L’alcool, le dernier tabou des femmes

Cinq pour cent des Françaises ont un problème d’addiction. Un phénomène en hausse, engendré par la compétition au travail…

Le JDD Santé | 10 Juillet 2010

Il y a des larmes cachées sous le maquillage, des superwomen qui titubent sitôt passée la porte du bureau. Psychiatre spécialiste des addictions, Fatma Bouvet de La Maisonneuve a ouvert en 2007 à l’hôpital Saint-Anne à Paris une consultation d’alcoologie spécialement destinée aux femmes. Dans un livre qui vient de paraître (1), elle raconte l’histoire de ces employées modèles qui ne viendraient pas à bout de leur double journée sans se doper au Kir ou au Martini.

Si l’alcoolisme des hommes –comme en témoigne le succès de l’ouvrage du producteur Hervé Chabalier–, comme celui des jeunes, est un sujet de société débattu, celui des femmes reste, de l’aveu de nombreux médecins, encore tabou. "La première chose que les patientes me disent, c’est à quel point elles ont honte. Les gens ignorent que c’est une maladie. Pour eux, une femme qui boit est une moins que rien. Alors, elles gardent le secret et leurs familles se font complices de ce silence", relève cette féministe engagée. Une constatation partagée par le professeur de psychiatrie Michel Lejoyeux (2) : "La société a honte pour les femmes. On considère que l’alcool est une affaire d’hommes et on ferme les yeux."
La souffrance au travail est un élément déclencheur

Selon l’Inserm, 5% des femmes ont eu, ou ont toujours, un usage problématique de ce produit (contre 15% de l’ensemble des hommes). En consomment-elles davantage que par le passé ? "On n’a pas de données fiables sur le sujet mais tous les alcoologues reçoivent de plus en plus de patientes", précise le psychiatre Michel Lejoyeux. Les femmes ont tendance à boire seules, chez elles, mais aussi de plus en plus souvent en groupe, avec leurs copines, ou lors de déjeuners d’affaires, copiant les usages masculins.

Sans ignorer le fait que le fléau frappe tous les âges et tous les milieux sociaux, Fatma Bouvet de La Maisonneuve dévoile la détresse de celles qu’elle reçoit dans sa consultation parisienne. Cadres du privé, professeures ou journalistes, toutes brillantes et diplômées, qui, selon l’Institut national de veille sanitaire, boivent plus que les autres. "Plus on est socialement brillant, intellectuellement raffiné, plus on peut se mentir et mentir aux autres", note Michel Lejoyeux. La position de pouvoir constituerait même un handicap, selon ce médecin : "On ose rarement dire à sa supérieure qu’elle a un problème avec l’alcool. Le statut social fait peur et isole."
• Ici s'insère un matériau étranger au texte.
/-- (R28, R36, R65, R66, R88, R92) How a word ends, where it neither halts its context nor starts a loop: its stall count
starts; the next word is the next in address order, or the active loop's first while passes are left and its last word has
issued, or the target of the transfer whose delay words are over, if that is an address of the store.
(R65, R66) Where that target is no address of the store, the context issues no word there: once the selector takes it, FLT_XWORD is
raised, FREC1 holding the target, FREC2 T, and FREC0 the word and slot of the transfer. (The selector of R72 to R74 takes it at once where
no other context of its tile runs.)
(R88, R90) ctl.loop completes where its operand is in range, and at the end of its word, beside no transfer, runs the N
words after it for P passes, or skips them if P is 0. Out of range it faults with FLT_XWORD, FREC1 holding T.
Points that the rules leave open stand as the model reads them (log 11, and that no loop is active after P = 0: log 12). -/
def Obligations.StreamOrder : Prop :=
  (∀ (s : State) (c : Who) (rest : List Task), s.agenda = .wordEnd c :: rest → (s.ctx c).later = [] →
    (s.ctx c).halting = none → (s.ctx c).rfeReq = none → (s.ctx c).cont = [] → (s.ctx c).loopReq = none →
    let x := s.ctx c
    ∃ t, step s = .next t ∧ (t.ctx c).stall = x.curSc ∧ t.mem = s.mem ∧ (∀ d, d ≠ c → t.ctx d = s.ctx d) ∧
      ((∀ d ∈ x.xfer, 1 < d.left) → (t.ctx c).xfer = x.xfer.map (fun d => { d with left := d.left - 1 }) ∧
        (x.loop.active = false → (t.ctx c).pc = x.curWord + 1) ∧
        (x.loop.active = true → x.curWord ≠ x.loop.stop → (t.ctx c).pc = x.curWord + 1 ∧ (t.ctx c).loop = x.loop) ∧
        (x.loop.active = true → x.curWord = x.loop.stop → 1 < x.loop.left →
          (t.ctx c).pc = x.loop.start ∧ (t.ctx c).loop = { x.loop with left := x.loop.left - 1 }) ∧
        (x.loop.active = true → x.curWord = x.loop.stop → x.loop.left = 1 →
          (t.ctx c).pc = x.loop.stop + 1 ∧ (t.ctx c).loop.active = false)) ∧
      ∀ (d : Transfer) (ds : List Transfer), x.xfer = d :: ds → d.left = 1 → (∀ e ∈ ds, 1 < e.left) →
        let late := ds.map (fun e => { e with left := e.left - 1 })
        (d.target.toNat < 8192 → (t.ctx c).pc = d.target.toNat ∧ (t.ctx c).xfer = late) ∧
        (8192 ≤ d.target.toNat → (t.ctx c).xfer = { d with left := 0 } :: late)) ∧
  (∀ (s : State) (c : Who) (rest : List Task) (d : Transfer), s.agenda = .select c.tile :: rest → c ∈ whosOf c.tile →
    s.runs? c = true → (∀ e ∈ whosOf c.tile, e ≠ c → s.runs? e = false) → let x := s.ctx c
    x.exit = none → x.dbgHalt = false → x.woken = false → x.faults = [] → x.stall = 0 → x.idle = 0 → x.block = [] → x.cont = [] →
    x.shadow = none → x.xfer.find? (fun e => e.left == 0) = some d →
    let y := { ((s.trialled c).ctx c).applyLater with xfer := x.xfer.erase d }
    ∃ t, step s = .next t ∧ trapEntered y (t.ctx c) ∧
      frec0Fields (t.ctx c).frec0 (d.word % 8192) 0 false (!y.xfer.isEmpty) false (d.slot % 8) 1 ∧
      (t.ctx c).frec1 = d.target ∧ (t.ctx c).frec2 = d.t ∧ (t.ctx c).frec3 = y.bank.latencyMap ∧
      (∀ e, e.tile ≠ c.tile → t.ctx e = s.ctx e) ∧ t.mem = s.mem ∧ t.agenda = rest) ∧
  ((∀ s : State, let n := (s.opT64.extractLsb' 16 7).toNat
    let p := (s.opT64.extractLsb' 0 16).toNat
    (1 ≤ n → n ≤ 64 → s.opT64.extractLsb' 23 41 = 0 → s.trig.word + n ≤ 8191 →
      ∃ t, exec .ctlLoop s = .next t ∧ t.self.loopReq = some (s.trig.word, n, p) ∧
        { t.self with loopReq := s.self.loopReq } = s.self ∧ onlyContext s t s.trig.who) ∧
    ((n = 0 ∨ 64 < n ∨ s.opT64.extractLsb' 23 41 ≠ 0 ∨ 8191 < s.trig.word + n) → noneLate s = true → s.self.shadow = none →
      ∃ t, exec .ctlLoop s = .next t ∧ trapEntered s.self.applyLater t.self ∧ trapRecorded s t.self 0x01 0 s.opT64)) ∧
  ∀ (s : State) (c : Who) (rest : List Task) (w n p : Nat), s.agenda = .wordEnd c :: rest → (s.ctx c).later = [] →
    (s.ctx c).halting = none → (s.ctx c).rfeReq = none → (s.ctx c).cont = [] → (s.ctx c).loopReq = some (w, n, p) → (s.ctx c).xfer = [] →
    ∃ t, step s = .next t ∧
      (p = 0 → (t.ctx c).pc = w + n + 1 ∧ (t.ctx c).loop.active = false) ∧
      (0 < p → (t.ctx c).pc = w + 1 ∧ (t.ctx c).loop = { start := w + 1, stop := w + n, left := p, active := true }))
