/-! ### `updCtx` -/

@[simp] theorem State.updCtx_cycle (c : Who) (g : Ctx → Ctx) : (s.updCtx c g).cycle = s.cycle := rfl
@[simp] theorem State.updCtx_mem (c : Who) (g : Ctx → Ctx) : (s.updCtx c g).mem = s.mem := rfl
@[simp] theorem State.updCtx_poison (c : Who) (g : Ctx → Ctx) : (s.updCtx c g).poison = s.poison := rfl
@[simp] theorem State.updCtx_trail (c : Who) (g : Ctx → Ctx) : (s.updCtx c g).trail = s.trail := rfl
@[simp] theorem State.updCtx_parity (c : Who) (g : Ctx → Ctx) : (s.updCtx c g).parity = s.parity := rfl
@[simp] theorem State.updCtx_tlbs (c : Who) (g : Ctx → Ctx) : (s.updCtx c g).tlbs = s.tlbs := rfl
@[simp] theorem State.updCtx_utlbs (c : Who) (g : Ctx → Ctx) : (s.updCtx c g).utlbs = s.utlbs := rfl
@[simp] theorem State.updCtx_walks (c : Who) (g : Ctx → Ctx) : (s.updCtx c g).walks = s.walks := rfl
@[simp] theorem State.updCtx_roots (c : Who) (g : Ctx → Ctx) : (s.updCtx c g).roots = s.roots := rfl
@[simp] theorem State.updCtx_newRoots (c : Who) (g : Ctx → Ctx) : (s.updCtx c g).newRoots = s.newRoots := rfl
@[simp] theorem State.updCtx_pool (c : Who) (g : Ctx → Ctx) : (s.updCtx c g).pool = s.pool := rfl
@[simp] theorem State.updCtx_poolTab (c : Who) (g : Ctx → Ctx) : (s.updCtx c g).poolTab = s.poolTab := rfl
@[simp] theorem State.updCtx_ops (c : Who) (g : Ctx → Ctx) : (s.updCtx c g).ops = s.ops := rfl
@[simp] theorem State.updCtx_glines (c : Who) (g : Ctx → Ctx) : (s.updCtx c g).glines = s.glines := rfl
@[simp] theorem State.updCtx_gmsgs (c : Who) (g : Ctx → Ctx) : (s.updCtx c g).gmsgs = s.gmsgs := rfl
@[simp] theorem State.updCtx_hlines (c : Who) (g : Ctx → Ctx) : (s.updCtx c g).hlines = s.hlines := rfl
@[simp] theorem State.updCtx_staged (c : Who) (g : Ctx → Ctx) : (s.updCtx c g).staged = s.staged := rfl
@[simp] theorem State.updCtx_restarts (c : Who) (g : Ctx → Ctx) : (s.updCtx c g).restarts = s.restarts := rfl
@[simp] theorem State.updCtx_areqs (c : Who) (g : Ctx → Ctx) : (s.updCtx c g).areqs = s.areqs := rfl
@[simp] theorem State.updCtx_bridles (c : Who) (g : Ctx → Ctx) : (s.updCtx c g).bridles = s.bridles := rfl
@[simp] theorem State.updCtx_areplies (c : Who) (g : Ctx → Ctx) : (s.updCtx c g).areplies = s.areplies := rfl
@[simp] theorem State.updCtx_filters (c : Who) (g : Ctx → Ctx) : (s.updCtx c g).filters = s.filters := rfl
@[simp] theorem State.updCtx_msgs (c : Who) (g : Ctx → Ctx) : (s.updCtx c g).msgs = s.msgs := rfl
@[simp] theorem State.updCtx_lines (c : Who) (g : Ctx → Ctx) : (s.updCtx c g).lines = s.lines := rfl
@[simp] theorem State.updCtx_evreqs (c : Who) (g : Ctx → Ctx) : (s.updCtx c g).evreqs = s.evreqs := rfl
@[simp] theorem State.updCtx_lmsgs (c : Who) (g : Ctx → Ctx) : (s.updCtx c g).lmsgs = s.lmsgs := rfl
@[simp] theorem State.updCtx_dctrs (c : Who) (g : Ctx → Ctx) : (s.updCtx c g).dctrs = s.dctrs := rfl
@[simp] theorem State.updCtx_dfrozen (c : Who) (g : Ctx → Ctx) : (s.updCtx c g).dfrozen = s.dfrozen := rfl
@[simp] theorem State.updCtx_prefetch (c : Who) (g : Ctx → Ctx) : (s.updCtx c g).prefetch = s.prefetch := rfl
@[simp] theorem State.updCtx_pfFly (c : Who) (g : Ctx → Ctx) : (s.updCtx c g).pfFly = s.pfFly := rfl
@[simp] theorem State.updCtx_pfIn (c : Who) (g : Ctx → Ctx) : (s.updCtx c g).pfIn = s.pfIn := rfl
@[simp] theorem State.updCtx_links (c : Who) (g : Ctx → Ctx) : (s.updCtx c g).links = s.links := rfl
@[simp] theorem State.updCtx_jobs (c : Who) (g : Ctx → Ctx) : (s.updCtx c g).jobs = s.jobs := rfl
@[simp] theorem State.updCtx_objs (c : Who) (g : Ctx → Ctx) : (s.updCtx c g).objs = s.objs := rfl
@[simp] theorem State.updCtx_journal (c : Who) (g : Ctx → Ctx) : (s.updCtx c g).journal = s.journal := rfl
@[simp] theorem State.updCtx_qnext (c : Who) (g : Ctx → Ctx) : (s.updCtx c g).qnext = s.qnext := rfl
@[simp] theorem State.updCtx_qhold (c : Who) (g : Ctx → Ctx) : (s.updCtx c g).qhold = s.qhold := rfl
@[simp] theorem State.updCtx_qwait (c : Who) (g : Ctx → Ctx) : (s.updCtx c g).qwait = s.qwait := rfl
@[simp] theorem State.updCtx_deps (c : Who) (g : Ctx → Ctx) : (s.updCtx c g).deps = s.deps := rfl
@[simp] theorem State.updCtx_snaps (c : Who) (g : Ctx → Ctx) : (s.updCtx c g).snaps = s.snaps := rfl
@[simp] theorem State.updCtx_keys (c : Who) (g : Ctx → Ctx) : (s.updCtx c g).keys = s.keys := rfl
@[simp] theorem State.updCtx_staging (c : Who) (g : Ctx → Ctx) : (s.updCtx c g).staging = s.staging := rfl
@[simp] theorem State.updCtx_firmware (c : Who) (g : Ctx → Ctx) : (s.updCtx c g).firmware = s.firmware := rfl
@[simp] theorem State.updCtx_nextFw (c : Who) (g : Ctx → Ctx) : (s.updCtx c g).nextFw = s.nextFw := rfl
@[simp] theorem State.updCtx_fails (c : Who) (g : Ctx → Ctx) : (s.updCtx c g).fails = s.fails := rfl
@[simp] theorem State.updCtx_bootcause (c : Who) (g : Ctx → Ctx) : (s.updCtx c g).bootcause = s.bootcause := rfl
@[simp] theorem State.updCtx_power (c : Who) (g : Ctx → Ctx) : (s.updCtx c g).power = s.power := rfl
@[simp] theorem State.updCtx_limit (c : Who) (g : Ctx → Ctx) : (s.updCtx c g).limit = s.limit := rfl
@[simp] theorem State.updCtx_throttled (c : Who) (g : Ctx → Ctx) : (s.updCtx c g).throttled = s.throttled := rfl
@[simp] theorem State.updCtx_dropped (c : Who) (g : Ctx → Ctx) : (s.updCtx c g).dropped = s.dropped := rfl
@[simp] theorem State.updCtx_fwlog (c : Who) (g : Ctx → Ctx) : (s.updCtx c g).fwlog = s.fwlog := rfl
@[simp] theorem State.updCtx_tether (c : Who) (g : Ctx → Ctx) : (s.updCtx c g).tether = s.tether := rfl
@[simp] theorem State.updCtx_hostOut (c : Who) (g : Ctx → Ctx) : (s.updCtx c g).hostOut = s.hostOut := rfl
@[simp] theorem State.updCtx_steps (c : Who) (g : Ctx → Ctx) : (s.updCtx c g).steps = s.steps := rfl
@[simp] theorem State.updCtx_peerOut (c : Who) (g : Ctx → Ctx) : (s.updCtx c g).peerOut = s.peerOut := rfl
@[simp] theorem State.updCtx_fresh (c : Who) (g : Ctx → Ctx) : (s.updCtx c g).fresh = s.fresh := rfl
@[simp] theorem State.updCtx_frees (c : Who) (g : Ctx → Ctx) : (s.updCtx c g).frees = s.frees := rfl
@[simp] theorem State.updCtx_trig (c : Who) (g : Ctx → Ctx) : (s.updCtx c g).trig = s.trig := rfl
@[simp] theorem State.updCtx_agenda (c : Who) (g : Ctx → Ctx) : (s.updCtx c g).agenda = s.agenda := rfl
@[simp] theorem State.updCtx_sched (c : Who) (g : Ctx → Ctx) : (s.updCtx c g).sched = s.sched := rfl
@[simp] theorem State.updCtx_held (c : Who) (g : Ctx → Ctx) : (s.updCtx c g).held = s.held := rfl
@[simp] theorem State.updCtx_worked (c : Who) (g : Ctx → Ctx) : (s.updCtx c g).worked = s.worked := rfl
@[simp] theorem State.updCtx_misses (c : Who) (g : Ctx → Ctx) : (s.updCtx c g).misses = s.misses := rfl
@[simp] theorem State.updCtx_dirty (c : Who) (g : Ctx → Ctx) : (s.updCtx c g).dirty = s.dirty := rfl
@[simp] theorem State.updCtx_swIn (c : Who) (g : Ctx → Ctx) : (s.updCtx c g).swIn = s.swIn := rfl
@[simp] theorem State.updCtx_inbound (c : Who) (g : Ctx → Ctx) : (s.updCtx c g).inbound = s.inbound := rfl
@[simp] theorem State.updCtx_early (c : Who) (g : Ctx → Ctx) : (s.updCtx c g).early = s.early := rfl
@[simp] theorem State.updCtx_deferred (c : Who) (g : Ctx → Ctx) : (s.updCtx c g).deferred = s.deferred := rfl
@[simp] theorem State.updCtx_streams (c : Who) (g : Ctx → Ctx) : (s.updCtx c g).streams = s.streams := rfl
@[simp] theorem State.updCtx_cache (c : Who) (g : Ctx → Ctx) : (s.updCtx c g).cache = s.cache := rfl
@[simp] theorem State.updCtx_replays (c : Who) (g : Ctx → Ctx) : (s.updCtx c g).replays = s.replays := rfl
Pourquoi ces femmes éprouvent-elles le besoin de boire ? Selon Fatma Bouvet de La Maisonneuve, l’élément déclencheur est souvent la souffrance au travail, le stress et quelquefois le harcèlement moral. "Elles peinent à évoluer dans un univers où les valeurs dominantes sont encore masculines et où les inégalités salariales entre les sexes ont peu diminué. Au départ, elles boivent parce que ça les rassure, mais à long terme, cela ne résout rien. Au contraire, cela entraîne souvent des complications anxieuses."
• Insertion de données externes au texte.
-- ==== Sys2Proof/Tests/Slice0.lean ====
section
/-! SUPPORT. Tests, and for every statement a state that meets its hypotheses. Expected values come from the encoding
tables, the worked examples of the manual, or a calculation by hand. -/

set_option maxRecDepth 100000

namespace Sys2Proof.Tests

set_option Elab.async false

open Sys2Proof Sys2Proof.Machine

/-! ### Decoding -/

/-- A word of one move slot and seven empty ones, and what it stands for. -/
def oneMove (slot : Nat) : W256 := wordFrom 0 (slot :: List.replicate 7 0x10000000)
def moveOf (s : Source) (d : Dest) : Except DecodeError MoveWord :=
  .ok { sc := 0, keep := false, bank := 0, slots := .move ⟨false, 0⟩ s d :: List.replicate 7 .empty }

/-- `#0 -> ctl.halt`: SOURCE 0xC00, DEST 0x80A. -/
theorem test_decode_ctl : decodeWord (oneMove 0b00000_110000000000_100000001010) = moveOf (.imm 0x400) (.port 0 10) ∧
    opOf 0 10 0 = some .ctlHalt := by decide
/-- The return names one form by T (R104). -/
theorem test_decode_rfe : opOf 0 12 0 = some .rfeResume ∧ opOf 0 12 1 = some .rfeRetry ∧ opOf 0 12 2 = some .rfeSkip := by decide
/-- `#5 -> inta.shl`: SOURCE 0xC05, DEST 0x84C; and the same form of intb, 0x40 higher. -/
theorem test_decode_int : decodeWord (oneMove 0b00000_110000000101_100001001100) = moveOf (.imm 0x405) (.port 1 12) ∧
    decodeWord (oneMove 0b00000_110000000101_100010001100) = moveOf (.imm 0x405) (.port 2 12) ∧
    opOf 1 12 0 = some (.intShl .inta false) ∧ opOf 2 12 0 = some (.intShl .intb false) := by decide
/-- `fmul.out -> fadd.add.h`: SOURCE 0x120, DEST 0x8C4. -/
theorem test_decode_fadd : decodeWord (oneMove 0b00000_000100100000_100011000100) = moveOf (.res 4 0) (.port 3 4) ∧
    opOf 3 4 0 = some (.fpAdd .h) := by decide
/-- `g5 -> fmul.mul.s`: DEST 0x903. -/
theorem test_decode_fmul : decodeWord (oneMove 0b00000_000000000101_100100000011) = moveOf (.g 5) (.port 4 3) ∧
    opOf 4 3 0 = some (.fpMul .s) := by decide
/-- `g4 -> mema.st.v`: DEST 0x94F. -/
theorem test_decode_mema : decodeWord (oneMove 0b00000_000000000100_100101001111) = moveOf (.g 4) (.port 5 15) ∧
    opOf 5 15 0 = some (.store .mema .v) := by decide
/-- `g2 -> memb.amo.add`: DEST 0x995; `#0x109 -> memb.own`: SOURCE 0xD09, DEST 0x9B4. -/
theorem test_decode_memb : decodeWord (oneMove 0b00000_000000000010_100110010101) = moveOf (.g 2) (.port 6 21) ∧
    opOf 6 21 0 = some (.amoAdd false false) ∧
    decodeWord (oneMove 0b00000_110100001001_100110110100) = moveOf (.imm 0x509) (.port 6 52) ∧ opOf 6 52 0 = some .own := by decide
/-- `v3 -> veca.vfma.mm`: SOURCE 0x203, DEST 0x9CE; the same form of vecb is at 0xA0E. -/
theorem test_decode_vec : decodeWord (oneMove 0b00000_001000000011_100111001110) = moveOf (.v 3) (.port 7 14) ∧
    decodeWord (oneMove 0b00000_001000000011_101000001110) = moveOf (.v 3) (.port 8 14) ∧
    opOf 7 14 0 = some (.vfma .veca .mm) ∧ opOf 8 14 0 = some (.vfma .vecb .mm) := by decide
/-- `v9 -> cvt.sr.bf16`: SOURCE 0x209, DEST 0xA56. -/
theorem test_decode_cvt : decodeWord (oneMove 0b00000_001000001001_101001010110) = moveOf (.v 9) (.port 9 22) ∧
    opOf 9 22 0 = some .srBf16 := by decide
/-- `#0 -> mxu.mrun`: SOURCE 0xC00, DEST 0xA8D. -/
theorem test_decode_mxu : decodeWord (oneMove 0b00000_110000000000_101010001101) = moveOf (.imm 0x400) (.port 10 13) ∧
    opOf 10 13 0 = some .mrun := by decide
/-- `#0x102 -> sxu.knit`: SOURCE 0xD02, DEST 0xAC7. -/
theorem test_decode_sxu : decodeWord (oneMove 0b00000_110100000010_101011000111) = moveOf (.imm 0x502) (.port 11 7) ∧
    opOf 11 7 0 = some .knit := by decide
/-- `g3 -> cpy.push`: DEST 0xB03. -/
theorem test_decode_cpy : decodeWord (oneMove 0b00000_000000000011_101100000011) = moveOf (.g 3) (.port 12 3) ∧
    opOf 12 3 0 = some .cpyPush := by decide
/-- `#0x10 -> net.sendv`: SOURCE 0xC10, DEST 0xB44. -/
theorem test_decode_net : decodeWord (oneMove 0b00000_110000010000_101101000100) = moveOf (.imm 0x410) (.port 13 4) ∧
    opOf 13 4 0 = some .sendv := by decide
/-- `#0 -> evt.phase`: SOURCE 0xC00, DEST 0xB8C. -/
theorem test_decode_evt : decodeWord (oneMove 0b00000_110000000000_101110001100) = moveOf (.imm 0x400) (.port 14 12) ∧
    opOf 14 12 0 = some .evtPhase := by decide
/-- `#0x11 -> sys.rd`: SOURCE 0xC11, DEST 0xBC3; and the three forms of sys.pmu by T (R125). -/
theorem test_decode_sys : decodeWord (oneMove 0b00000_110000010001_101111000011) = moveOf (.imm 0x411) (.port 15 3) ∧
    opOf 15 3 0 = some .sysRd ∧ opOf 15 7 1 = some .pmuZero ∧ opOf 15 7 2 = some .pmuFreeze ∧ opOf 15 7 4 = some .pmuRun := by decide
/-- The header of the journal read of the commentary: KIND 9, QUEUE 63, LEN 1, SEQ 7. -/
theorem test_decode_packet : packetOf ⟨0, 0, 0, 0⟩ ⟨0x09FC000100000007, [0x0000040300000026]⟩ =
    some (.journalRead ⟨0, 0, 0, 0⟩ ⟨0x09FC000100000007, [0x0000040300000026]⟩) := by decide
Autre raison de leurs difficultés, selon la psychiatre de l’hôpital Sainte-Anne, l’impossible conciliation entre vie professionnelle et vie privée. Mais pour le professeur Lejoyeux, le travail n’explique pas à lui tout seul la montée des addictions féminines : "Une dépendance est toujours le résultat de plusieurs facteurs. Outre les facteurs sociaux, il faut prendre en compte la biologie et l’histoire familiale." Tabou dans le tabou, plusieurs alcoologues soulignent que de nombreuses jeunes femmes boivent pour parvenir à avoir des relations sexuelles.

(1) Les Femmes face à l’alcool, résister et s’en sortir, Odile Jacob 2010.